Clinical Trial Description

At the present time, heart transplant recipients must take anti-rejection medication to prevent rejection of the donated heart. Even with this medication, chronic rejection is the most common cause of late graft loss. The anti-rejection agents themselves are significantly toxic, with side effects including kidney damage, infection and an increased incidence of cancer. The goal of this study is to allow the patient to develop "tolerance" to the transplanted heart while maintaining a competent immune system. Tolerance enables the transplant recipient's body to recognize the transplanted organ as self rather than foreign tissue. The recipient will not try to reject the donor heart and the need for anti-rejection medication could be dramatically decreased or eliminated entirely. To accomplish this, patients in this study will receive specially treated bone marrow taken from their heart donor. Bone marrow transplant has been shown in animal studies and in humans to induce tolerance following organ transplant.

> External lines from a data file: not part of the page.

/-- R147, R148, R151, R152, R154, R156, R157, R159, R160, R166: rows of PWM carriers. -/
def Obligations.PwmRowsComplete : Prop :=
  (∀ (k : Carrier) (p n : Nat) (z y : State) (s : State), (carrier s k).next = some p →
    carriersOn s = true →
    (carrier s k).running = true →
    p ≤ s.time.tick →
    z = (if updlockAt s k (p - 1) then s else reloadCarrier s k p) →
    n = (work z (carPeriod k)).toNat →
    y = updCarrier z k (fun x => { x with start := some p, next := some (p + n), ctrigs := (x.ctrigs ++ (List.finRange 4).filterMap (fun i => if (work z (carTrig k i.val)).toNat < n then some (p + (work z (carTrig k i.val)).toNat, i) else none)) }) →
    tripLive y k = false →
    (carrier y k).trip = false →
    (carrier y k).resumeWait = false →
    exec (.periodStart k) s = .next (settle ((carrierCells y k).foldl (fun w c =>
      updCell w c (fun x => { x with pwmWait := if cellResumes x p false then none else x.pwmWait }))
        ((carrierCells y k).foldl (fun w c => periodEdges w k p n false false c) y)))) ∧
  (∀ (k : Carrier) (p n : Nat) (s : State), (carrier s k).next = some p →
    carriersOn s = true →
    (carrier s k).running = true →
    p ≤ s.time.tick →
    n = (work (if updlockAt s k (p - 1) then s else reloadCarrier s k p) (carPeriod k)).toNat →
    ∃ y, exec (.periodStart k) s = .next (settle y) ∧ (carrier y k).start = some p ∧ (carrier y k).next = some (p + n)) ∧
  (∀ (c : Fin 512) (e : Nat × Bool) (l : List (Nat × Bool)) (k : Carrier) (s : State), s.cells[c].pwmEdges = e :: l →
    carrierOf s c = some k →
    carriersOn s = true →
    cellEn s c = true →
    e.1 / 16 ≤ s.time.tick →
    (∃ r, k = .gang r) ∨ e.2 = s.cells[c].latch ∨ leastEdge s c ≤ e.1 →
    exec (.pwmEdge c) s = .next (settle (edgesOut (placeEdge (updCell s c (fun y => { y with pwmEdges := l })) c
      (if e.2 then .set else .clear) (mk16 (ltAt s (e.1 / 16)) (BitVec.ofNat 4 e.1)) false (fun _ => .pwm))))) ∧
  (∀ (c : Fin 512) (e : Nat × Bool) (l : List (Nat × Bool)) (b : Fin 32) (s : State), s.cells[c].pwmEdges = e :: l →
    carrierOf s c = some (.block b) →
    carriersOn s = true →
    cellEn s c = true →
    e.1 / 16 ≤ s.time.tick →
    e.2 ≠ s.cells[c].latch →
    e.1 < leastEdge s c →
    exec (.pwmEdge c) s = .next (settle (orReg (updCell s c (fun y => { y with pwmEdges := insertEdge l (leastEdge s c, e.2) }))
      (.block b 0x10) 0x040000))) ∧
  (∀ (k : Carrier) (i : Fin 4) (e : Nat × Fin 4) (s : State), (carrier s k).ctrigs.find? (fun e => decide (e.2 = i ∧ e.1 ≤ s.time.tick)) = some e →
    carriersOn s = true →
    exec (.ctrig k i) s = .next (settle (carrierTrigger (updCarrier s k (fun y => { y with ctrigs := y.ctrigs.filter (fun f => !decide (f = e)) })) k i e.1))) ∧
  (∀ (k : Carrier) (w : Fin 64) (s : State), alive s = true →
    regionOfComp w = carRegion k →
    bit (reg s (carTripSel k)) (w.val % 16) = true →
    s.comps[w].trip = true →
    exec (.tripSourceActive k (.comparator w)) s = .next (settle (setTripLatch s k))) ∧
  (∀ (k : Carrier) (s : State), alive s = true →
    tripPinActive s k false = true →
    exec (.tripSourceActive k (.pin 0)) s = .next (settle (setTripLatch s k))) ∧
  (∀ (k : Carrier) (s : State), alive s = true →
    tripPinActive s k true = true →
    exec (.tripSourceActive k (.pin 1)) s = .next (settle (setTripLatch s k))) ∧
  (∀ (k : Carrier) (s : State), alive s = true →
    bit (reg s (carTripPin k)) 20 = true →
    exec (.tripSourceActive k .safeReq) s =
      .next (settle (setTripLatch { s with pins := { s.pins with safeReqN := false } } k))) ∧
  (∀ (k : Carrier) (s : State), alive s = true →
    tripSoftware s k = true →
    exec (.tripSourceActive k .software) s = .next (settle (setTripLatch s k))) ∧
  (∀ (req : Requester) (k : Carrier) (v : Word) (s : State), Accepts s req (carrierCtrl k) v →
    exec (.bpwmCtrlEn req k v) s = .next (settle (Committed s req (carrierCtrl k) v)) ∧
      exec (.updlock req k v) s = .next (settle (Committed s req (carrierCtrl k) v))) ∧
  (∀ (req : Requester) (k : Carrier) (v : Word) (s : State), Accepts s req (carrierCtrl k) (v ||| 8) →
    exec (.tripClr req k v) s = .next (settle (Committed s req (carrierCtrl k) (v ||| 8)))) ∧
  (∀ (req : Requester) (k : Carrier) (v : Word) (s : State), Accepts s req (carrierCtrl k) (v ||| 0x10) →
    exec (.tripSw req k v) s = .next (settle (Committed s req (carrierCtrl k) (v ||| 0x10)))) ∧
  (∀ (req : Requester) (k : Carrier) (low v : Word) (z : State), bit v 0 = true →
    bit (reg z (carrierCtrl k)) 0 = false →
    z.sys.mode ≠ .halt →
    ∃ x, carrier (Acts z req low (carrierCtrl k) v) k = x ∧ x.running = true ∧ x.start = none ∧ x.wait = bit v 5 ∧
      x.next = (if bit v 5 then none else some (z.time.tick + 1)) ∧ x.frozen = none) ∧
  (∀ (req : Requester) (k : Carrier) (low v : Word) (z : State), bit v 0 = false →
    bit (reg z (carrierCtrl k)) 0 = true →
    carrier (Acts z req low (carrierCtrl k) v) k =
      carrier (stopCarrier (noteLock (setReg z (carrierCtrl k) (v &&& 0x000FA7)) k (bit (reg z (carrierCtrl k)) 2)) k) k) ∧
  (∀ (req : Requester) (k : Carrier) (low v : Word) (z : State), (carrier z k).lockAt ≠ some z.time.tick →
    bit v 0 = bit (reg z (carrierCtrl k)) 0 →
    carrier (Acts z req low (carrierCtrl k) v) k =
      { carrier z k with lockPrev := bit (reg z (carrierCtrl k)) 2, lockAt := some z.time.tick }) ∧
  (∀ (req : Requester) (k : Carrier) (low v : Word) (z : State), bit v 3 = true ∨ bit v 4 = true →
    bit v 0 = bit (reg z (carrierCtrl k)) 0 →
    (Acts z req low (carrierCtrl k) v).agenda = { z.agenda with jobs := z.agenda.jobs ++ [(z.time.tick + 1, .trip k (bit v 3) (bit v 4))] }) ∧
  (∀ (k : Carrier) (z : State), (carrier z k).trip = true → tripLive z k = false →
    lateJob z (.trip k true false) =
      updCarrier z k (fun x => { x with trip := false, resumeWait := true, clearTick := z.time.tick })) ∧
  (∀ (k : Carrier) (sw : Bool) (z : State), (carrier z k).trip = true → tripLive z k = true →
    lateJob z (.trip k true sw) = orReg z (carStat k) 0x100000) ∧
  (∀ (k : Carrier) (z : State), lateJob z (.trip k false true) = setTripLatch z k)
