section SendVector
variable (s : State) (v : Fin 32)
@[simp] theorem sendVector_pending : (sendVector s v).pending = s.pending := by unfold sendVector; split <;> rfl
@[simp] theorem sendVector_freshN : (sendVector s v).freshN = s.freshN := by unfold sendVector; split <;> rfl
@[simp] theorem sendVector_agenda : (sendVector s v).agenda = s.agenda := by unfold sendVector; split <;> rfl
@[simp] theorem sendVector_time : (sendVector s v).time = s.time := by unfold sendVector; split <;> rfl
@[simp] theorem sendVector_par : (sendVector s v).par = s.par := by unfold sendVector; split <;> rfl
@[simp] theorem sendVector_mem : (sendVector s v).mem = s.mem := by unfold sendVector; split <;> rfl
@[simp] theorem sendVector_pins : (sendVector s v).pins = s.pins := by unfold sendVector; split <;> rfl
@[simp] theorem sendVector_sys : (sendVector s v).sys = s.sys := by unfold sendVector; split <;> rfl
@[simp] theorem sendVector_sup : (sendVector s v).sup = s.sup := by unfold sendVector; split <;> rfl
@[simp] theorem sendVector_flt : (sendVector s v).flt = s.flt := by unfold sendVector; split <;> rfl
@[simp] theorem sendVector_cells : (sendVector s v).cells = s.cells := by unfold sendVector; split <;> rfl
@[simp] theorem sendVector_doms : (sendVector s v).doms = s.doms := by unfold sendVector; split <;> rfl
@[simp] theorem sendVector_trks : (sendVector s v).trks = s.trks := by unfold sendVector; split <;> rfl
@[simp] theorem sendVector_blks : (sendVector s v).blks = s.blks := by unfold sendVector; split <;> rfl
@[simp] theorem sendVector_bcar : (sendVector s v).bcar = s.bcar := by unfold sendVector; split <;> rfl
@[simp] theorem sendVector_gcar : (sendVector s v).gcar = s.gcar := by unfold sendVector; split <;> rfl
@[simp] theorem sendVector_chans : (sendVector s v).chans = s.chans := by unfold sendVector; split <;> rfl
@[simp] theorem sendVector_pes : (sendVector s v).pes = s.pes := by unfold sendVector; split <;> rfl
@[simp] theorem sendVector_adcs : (sendVector s v).adcs = s.adcs := by unfold sendVector; split <;> rfl
@[simp] theorem sendVector_seqs : (sendVector s v).seqs = s.seqs := by unfold sendVector; split <;> rfl
@[simp] theorem sendVector_comps : (sendVector s v).comps = s.comps := by unfold sendVector; split <;> rfl
@[simp] theorem sendVector_life : (sendVector s v).life = s.life := by unfold sendVector; split <;> rfl
@[simp] theorem sendVector_mons : (sendVector s v).mons = s.mons := by unfold sendVector; split <;> rfl
@[simp] theorem sendVector_elc : (sendVector s v).elc = s.elc := by unfold sendVector; split <;> rfl
@[simp] theorem sendVector_boot : (sendVector s v).boot = s.boot := by unfold sendVector; split <;> rfl
@[simp] theorem sendVector_sec : (sendVector s v).sec = s.sec := by unfold sendVector; split <;> rfl
@[simp] theorem sendVector_excs : (sendVector s v).excs = s.excs := by unfold sendVector; split <;> rfl
end SendVector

Two factors limit the application of donor marrow transplant to induce tolerance: 1) preparing the patient for transplant (conditioning); and 2) graft-versus-host disease (GVHD). Traditional conditioning destroys the recipient's immune system and requires that the marrow transplant be successful because the patient is unable to fight off infection if the donor cells do not survive. GVHD occurs when donor immune cells recognize the recipient's cells as foreign tissue and attack them. Severe GVHD can result in death. This study utilizes a new approach to conditioning which leaves the patient's immune system intact. The transplant product is depleted of GVHD-producing cells but retains tolerance-promoting facilitating cells, which are intended to ensure the donor and recipient cells coexists peacefully, a state called mixed chimerism. The toxicity of conditioning and transplantation is significantly reduced.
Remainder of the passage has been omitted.